§ **Work order**: Whenever the word "unfold" turns up in a line of the data below, copy that line.

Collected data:
**********
-- ==== Sys2Proof/Laws/DoesStage.lean ====
section
/-! SUPPORT. What each operation of Machine/Stage.lean touches at most, and that it keeps the bounds. -/

-- One theorem at a time: elaborating the package as one text in many threads at once takes more memory than the check allows.
set_option Elab.async false

set_option linter.unusedSimpArgs false
set_option linter.unusedTactic false
set_option linter.unreachableTactic false

namespace Sys2Proof.Machine

theorem does_execEncSample {F : Parts} {s0 s : State} (p0 : EncPair) (p1 : EncPair) (p2 : EncPair) (p3 : EncPair) (h : Does F s0 s)
    (hF : Parts.le { outs := true, free := true, glb := true, hst := true, units := true, pac := true, enc := true, swl := true, twn := true, tim := true, slo := true, store := true, obs := true } F = true) : DoesO F s0 (execEncSample p0 p1 p2 p3 s) := by
  refine DoesO.weaken hF h ?_
  unfold execEncSample
  repeat' (first
    | exact Eq.refl true
    | with_reducible exact Does.refl _ _
    | with_reducible assumption
    | ((fail_if_no_progress (extract_lets z)); refine Does.cut (z := z) ?_ (fun q => ?_); rotate_left; clear_value z)
    | ((fail_if_no_progress (extract_lets z)); refine Does.cutSnd (z := z) ?_ (fun q => ?_); rotate_left; clear_value z)
    | ((fail_if_no_progress (extract_lets z)); refine DoesO.cut (z := z) ?_ (fun q => ?_); rotate_left; clear_value z)
    | ((fail_if_no_progress (extract_lets z)); refine DoesO.cutSnd (z := z) ?_ (fun q => ?_); rotate_left; clear_value z)
    | fail_if_no_progress (extract_lets z)
    | with_reducible apply does_ok
    | with_reducible apply does_sampleCh
    | with_reducible apply does_encFaultStripe
    | with_reducible apply does_frameFlow
    | with_reducible apply does_encEdge
    | (with_reducible refine Does.foldl ?_ (fun _ _ _ => ?_))
    | (with_reducible refine Does.foldlSnd ?_ (fun _ _ _ => ?_))
    | with_reducible refine Does.ite ?_ ?_
    | with_reducible refine DoesO.ite ?_ ?_
    | (dsimp +zetaDelta only)
    | split)

theorem does_execSpeedEdge {F : Parts} {s0 s : State} (n : Fin 4) (cycle : Fin 5) (h : Does F s0 s)
    (hF : Parts.le { enc := true, obs := true } F = true) : DoesO F s0 (execSpeedEdge n cycle s) := by
  refine DoesO.weaken hF h ?_
  unfold execSpeedEdge
  repeat' (first
    | exact Eq.refl true
    | with_reducible exact Does.refl _ _
    | with_reducible assumption
    | with_reducible apply does_ok
    | with_reducible apply does_speedEdge)

theorem does_execStillTimeout {F : Parts} {s0 s : State} (n : Fin 4) (h : Does F s0 s)
    (hF : Parts.le { enc := true } F = true) : DoesO F s0 (execStillTimeout n s) := by
  refine DoesO.weaken hF h ?_
  unfold execStillTimeout
  repeat' (first
    | exact Eq.refl true
    | with_reducible exact Does.refl _ _
    | with_reducible assumption
    | ((fail_if_no_progress (extract_lets z)); refine Does.cut (z := z) ?_ (fun q => ?_); rotate_left; clear_value z)
    | ((fail_if_no_progress (extract_lets z)); refine Does.cutSnd (z := z) ?_ (fun q => ?_); rotate_left; clear_value z)
    | ((fail_if_no_progress (extract_lets z)); refine DoesO.cut (z := z) ?_ (fun q => ?_); rotate_left; clear_value z)
    | ((fail_if_no_progress (extract_lets z)); refine DoesO.cutSnd (z := z) ?_ (fun q => ?_); rotate_left; clear_value z)
    | fail_if_no_progress (extract_lets z)
    | with_reducible apply does_ok
    | with_reducible apply does_encSet
    | with_reducible refine Does.ite ?_ ?_
    | with_reducible refine DoesO.ite ?_ ?_
    | fail_if_no_progress (with_reducible refine Does.leaf ?_ ?_ ?_; pick_goal 2; (focus (simp +zetaDelta only [State.blank, cond_true, cond_false]; first | done | fail)); pick_goal 2; (focus (simp +zetaDelta only [watched]; first | done | fail)))
    | (dsimp +zetaDelta only)
    | split)

theorem does_execCalWindowClose {F : Parts} {s0 s : State} (n : Fin 4) (h : Does F s0 s)
    (hF : Parts.le { outs := true, hst := true, enc := true, obs := true } F = true) : DoesO F s0 (execCalWindowClose n s) := by
  refine DoesO.weaken hF h ?_
  unfold execCalWindowClose
  repeat' (first
    | exact Eq.refl true
    | with_reducible exact Does.refl _ _
    | with_reducible assumption
    | ((fail_if_no_progress (extract_lets z)); refine Does.cut (z := z) ?_ (fun q => ?_); rotate_left; clear_value z)
    | ((fail_if_no_progress (extract_lets z)); refine Does.cutSnd (z := z) ?_ (fun q => ?_); rotate_left; clear_value z)
    | ((fail_if_no_progress (extract_lets z)); refine DoesO.cut (z := z) ?_ (fun q => ?_); rotate_left; clear_value z)
    | ((fail_if_no_progress (extract_lets z)); refine DoesO.cutSnd (z := z) ?_ (fun q => ?_); rotate_left; clear_value z)
    | fail_if_no_progress (extract_lets z)
    | with_reducible apply does_ok
    | with_reducible apply does_encSet
    | with_reducible apply does_reopen
    | with_reducible apply does_cntEnc
    | with_reducible apply does_calDone
    | with_reducible apply does_applyCoef
    | with_reducible refine Does.snd (by assumption) ?_
    | with_reducible refine Does.ite ?_ ?_
    | with_reducible refine DoesO.ite ?_ ?_
    | fail_if_no_progress (with_reducible refine Does.leaf ?_ ?_ ?_; pick_goal 2; (focus (simp +zetaDelta only [State.blank, cond_true, cond_false]; first | done | fail)); pick_goal 2; (focus (simp +zetaDelta only [watched]; first | done | fail)))
    | (dsimp +zetaDelta only)
    | split)

theorem does_execCalSlewEnd {F : Parts} {s0 s : State} (n : Fin 4) (h : Does F s0 s)
    (hF : Parts.le { outs := true, glb := true, hst := true, enc := true, slo := true, obs := true } F = true) : DoesO F s0 (execCalSlewEnd n s) := by
  refine DoesO.weaken hF h ?_
  unfold execCalSlewEnd
  repeat' (first
    | exact Eq.refl true
    | with_reducible exact Does.refl _ _
    | with_reducible assumption
    | ((fail_if_no_progress (extract_lets z)); refine Does.cut (z := z) ?_ (fun q => ?_); rotate_left; clear_value z)
    | ((fail_if_no_progress (extract_lets z)); refine Does.cutSnd (z := z) ?_ (fun q => ?_); rotate_left; clear_value z)
    | ((fail_if_no_progress (extract_lets z)); refine DoesO.cut (z := z) ?_ (fun q => ?_); rotate_left; clear_value z)
    | ((fail_if_no_progress (extract_lets z)); refine DoesO.cutSnd (z := z) ?_ (fun q => ?_); rotate_left; clear_value z)
    | fail_if_no_progress (extract_lets z)
    | with_reducible apply does_ok
    | with_reducible apply does_encSet
    | with_reducible apply does_reopen
    | with_reducible apply does_calDone
    | with_reducible apply does_raiseItems
    | with_reducible refine Does.snd (by assumption) ?_
    | with_reducible refine Does.ite ?_ ?_
    | with_reducible refine DoesO.ite ?_ ?_
    | fail_if_no_progress (with_reducible refine Does.leaf ?_ ?_ ?_; pick_goal 2; (focus (simp +zetaDelta only [State.blank, cond_true, cond_false]; first | done | fail)); pick_goal 2; (focus (simp +zetaDelta only [watched]; first | done | fail)))
    | (dsimp +zetaDelta only)
    | split)

theorem does_calOpen {F : Parts} {s0 s : State} (id : Nat) (c : Cmd) (h : Does F s0 s)
    (hF : Parts.le { hst := true, enc := true } F = true) : Does F s0 (calOpen id c s) := by
  refine Does.weaken hF h ?_
  unfold calOpen
  repeat' (first
    | exact Eq.refl true
    | with_reducible exact Does.refl _ _
    | with_reducible assumption
    | ((fail_if_no_progress (extract_lets z)); refine Does.cut (z := z) ?_ (fun q => ?_); rotate_left; clear_value z)
    | fail_if_no_progress (extract_lets z)
    | with_reducible apply does_cmdRun
    | with_reducible refine Does.ite ?_ ?_
    | fail_if_no_progress (with_reducible refine Does.leaf ?_ ?_ ?_; pick_goal 2; (focus (simp +zetaDelta only [State.blank, cond_true, cond_false]; first | done | fail)); pick_goal 2; (focus (simp +zetaDelta only [watched]; first | done | fail)))
    | (dsimp +zetaDelta only)
    | split)

theorem does_execCalEncMeasure {F : Parts} {s0 s : State} (id : Nat) (h : Does F s0 s)
    (hF : Parts.le { outs := true, hst := true, enc := true, obs := true } F = true) : DoesO F s0 (execCalEncMeasure id s) := by
  refine DoesO.weaken hF h ?_
  unfold execCalEncMeasure
  repeat' (first
    | exact Eq.refl true
    | with_reducible exact Does.refl _ _
    | with_reducible assumption
    | ((fail_if_no_progress (extract_lets z)); refine Does.cut (z := z) ?_ (fun q => ?_); rotate_left; clear_value z)
    | ((fail_if_no_progress (extract_lets z)); refine Does.cutSnd (z := z) ?_ (fun q => ?_); rotate_left; clear_value z)
    | ((fail_if_no_progress (extract_lets z)); refine DoesO.cut (z := z) ?_ (fun q => ?_); rotate_left; clear_value z)
    | ((fail_if_no_progress (extract_lets z)); refine DoesO.cutSnd (z := z) ?_ (fun q => ?_); rotate_left; clear_value z)
    | fail_if_no_progress (extract_lets z)
    | with_reducible apply does_ok
    | with_reducible apply does_complete
    | with_reducible apply does_encSet
    | with_reducible apply does_calOpen
    | with_reducible refine Does.snd (by assumption) ?_
    | (with_reducible refine Does.foldl ?_ (fun _ _ _ => ?_))
    | (with_reducible refine Does.foldlSnd ?_ (fun _ _ _ => ?_))
    | with_reducible refine Does.ite ?_ ?_
    | with_reducible refine DoesO.ite ?_ ?_
    | fail_if_no_progress (with_reducible refine Does.leaf ?_ ?_ ?_; pick_goal 2; (focus (simp +zetaDelta only [State.blank, cond_true, cond_false]; first | done | fail)); pick_goal 2; (focus (simp +zetaDelta only [watched]; first | done | fail)))
    | (dsimp +zetaDelta only)
    | split)

theorem does_execCalEncStore {F : Parts} {s0 s : State} (id : Nat) (h : Does F s0 s)
    (hF : Parts.le { outs := true, hst := true, grn := true, obs := true } F = true) : DoesO F s0 (execCalEncStore id s) := by
  refine DoesO.weaken hF h ?_
  unfold execCalEncStore
  repeat' (first
    | exact Eq.refl true
    | with_reducible exact Does.refl _ _
    | with_reducible assumption
    | ((fail_if_no_progress (extract_lets z)); refine Does.cut (z := z) ?_ (fun q => ?_); rotate_left; clear_value z)
    | ((fail_if_no_progress (extract_lets z)); refine Does.cutSnd (z := z) ?_ (fun q => ?_); rotate_left; clear_value z)
    | ((fail_if_no_progress (extract_lets z)); refine DoesO.cut (z := z) ?_ (fun q => ?_); rotate_left; clear_value z)
    | ((fail_if_no_progress (extract_lets z)); refine DoesO.cutSnd (z := z) ?_ (fun q => ?_); rotate_left; clear_value z)
    | fail_if_no_progress (extract_lets z)
    | with_reducible apply does_ok
    | with_reducible apply does_complete
    | with_reducible apply does_queueJob
    | with_reducible apply does_cmdRun
    | with_reducible refine Does.snd (by assumption) ?_
    | with_reducible refine Does.ite ?_ ?_
    | with_reducible refine DoesO.ite ?_ ?_
    | fail_if_no_progress (with_reducible refine Does.leaf ?_ ?_ ?_; pick_goal 2; (focus (simp +zetaDelta only [State.blank, cond_true, cond_false]; first | done | fail)); pick_goal 2; (focus (simp +zetaDelta only [watched]; first | done | fail)))
    | (dsimp +zetaDelta only)
    | split)

theorem does_execCalEncLoad {F : Parts} {s0 s : State} (id : Nat) (h : Does F s0 s)
    (hF : Parts.le { outs := true, hst := true, enc := true, obs := true } F = true) : DoesO F s0 (execCalEncLoad id s) := by
  refine DoesO.weaken hF h ?_
  unfold execCalEncLoad
  repeat' (first
    | exact Eq.refl true
    | with_reducible exact Does.refl _ _
    | with_reducible assumption
    | ((fail_if_no_progress (extract_lets z)); refine Does.cut (z := z) ?_ (fun q => ?_); rotate_left; clear_value z)
    | ((fail_if_no_progress (extract_lets z)); refine Does.cutSnd (z := z) ?_ (fun q => ?_); rotate_left; clear_value z)
    | ((fail_if_no_progress (extract_lets z)); refine DoesO.cut (z := z) ?_ (fun q => ?_); rotate_left; clear_value z)
    | ((fail_if_no_progress (extract_lets z)); refine DoesO.cutSnd (z := z) ?_ (fun q => ?_); rotate_left; clear_value z)
    | fail_if_no_progress (extract_lets z)
    | with_reducible apply does_ok
    | with_reducible apply does_complete
    | with_reducible apply does_applyCoef
    | with_reducible apply does_calOpen
    | with_reducible refine Does.snd (by assumption) ?_
    | (with_reducible refine Does.foldl ?_ (fun _ _ _ => ?_))
    | (with_reducible refine Does.foldlSnd ?_ (fun _ _ _ => ?_))
    | with_reducible refine Does.ite ?_ ?_
    | with_reducible refine DoesO.ite ?_ ?_
    | fail_if_no_progress (with_reducible refine Does.leaf ?_ ?_ ?_; pick_goal 2; (focus (simp +zetaDelta only [State.blank, cond_true, cond_false]; first | done | fail)); pick_goal 2; (focus (simp +zetaDelta only [watched]; first | done | fail)))
    | (dsimp +zetaDelta only)
    | split)

theorem does_execCalEncRestore {F : Parts} {s0 s : State} (id : Nat) (h : Does F s0 s)
    (hF : Parts.le { outs := true, hst := true, enc := true, obs := true } F = true) : DoesO F s0 (execCalEncRestore id s) := by
  refine DoesO.weaken hF h ?_
  unfold execCalEncRestore
  repeat' (first
    | exact Eq.refl true
    | with_reducible exact Does.refl _ _
    | with_reducible assumption
    | ((fail_if_no_progress (extract_lets z)); refine Does.cut (z := z) ?_ (fun q => ?_); rotate_left; clear_value z)
    | ((fail_if_no_progress (extract_lets z)); refine Does.cutSnd (z := z) ?_ (fun q => ?_); rotate_left; clear_value z)
    | ((fail_if_no_progress (extract_lets z)); refine DoesO.cut (z := z) ?_ (fun q => ?_); rotate_left; clear_value z)
    | ((fail_if_no_progress (extract_lets z)); refine DoesO.cutSnd (z := z) ?_ (fun q => ?_); rotate_left; clear_value z)
    | fail_if_no_progress (extract_lets z)
    | with_reducible apply does_ok
    | with_reducible apply does_complete
    | with_reducible apply does_applyCoef
    | with_reducible apply does_calOpen
    | with_reducible refine Does.snd (by assumption) ?_
    | (with_reducible refine Does.foldl ?_ (fun _ _ _ => ?_))
    | (with_reducible refine Does.foldlSnd ?_ (fun _ _ _ => ?_))
    | with_reducible refine Does.ite ?_ ?_
    | with_reducible refine DoesO.ite ?_ ?_
    | fail_if_no_progress (with_reducible refine Does.leaf ?_ ?_ ?_; pick_goal 2; (focus (simp +zetaDelta only [State.blank, cond_true, cond_false]; first | done | fail)); pick_goal 2; (focus (simp +zetaDelta only [watched]; first | done | fail)))
    | (dsimp +zetaDelta only)
    | split)

theorem does_execCalEncTimeout {F : Parts} {s0 s : State} (id : Nat) (h : Does F s0 s)
    (hF : Parts.le { outs := true, hst := true, enc := true, obs := true } F = true) : DoesO F s0 (execCalEncTimeout id s) := by
  refine DoesO.weaken hF h ?_
  unfold execCalEncTimeout
  repeat' (first
    | exact Eq.refl true
    | with_reducible exact Does.refl _ _
    | with_reducible assumption
    | ((fail_if_no_progress (extract_lets z)); refine Does.cut (z := z) ?_ (fun q => ?_); rotate_left; clear_value z)
    | ((fail_if_no_progress (extract_lets z)); refine Does.cutSnd (z := z) ?_ (fun q => ?_); rotate_left; clear_value z)
    | ((fail_if_no_progress (extract_lets z)); refine DoesO.cut (z := z) ?_ (fun q => ?_); rotate_left; clear_value z)
    | ((fail_if_no_progress (extract_lets z)); refine DoesO.cutSnd (z := z) ?_ (fun q => ?_); rotate_left; clear_value z)
    | fail_if_no_progress (extract_lets z)
    | with_reducible apply does_ok
    | with_reducible apply does_calDone
    | with_reducible apply does_reopen
    | with_reducible apply does_encSet
    | (with_reducible refine Does.foldl ?_ (fun _ _ _ => ?_))
    | (with_reducible refine Does.foldlSnd ?_ (fun _ _ _ => ?_))
    | with_reducible refine Does.ite ?_ ?_
    | with_reducible refine DoesO.ite ?_ ?_
    | fail_if_no_progress (with_reducible refine Does.leaf ?_ ?_ ?_; pick_goal 2; (focus (simp +zetaDelta only [State.blank, cond_true, cond_false]; first | done | fail)); pick_goal 2; (focus (simp +zetaDelta only [watched]; first | done | fail)))
    | (dsimp +zetaDelta only)
    | split)

end Sys2Proof.Machine
end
**********
§ **Answer to this problem**:
  unfold execEncSample
  unfold execSpeedEdge
  unfold execStillTimeout
  unfold execCalWindowClose
  unfold execCalSlewEnd
  unfold calOpen
  unfold execCalEncMeasure
  unfold execCalEncStore
  unfold execCalEncLoad
  unfold execCalEncRestore
  unfold execCalEncTimeout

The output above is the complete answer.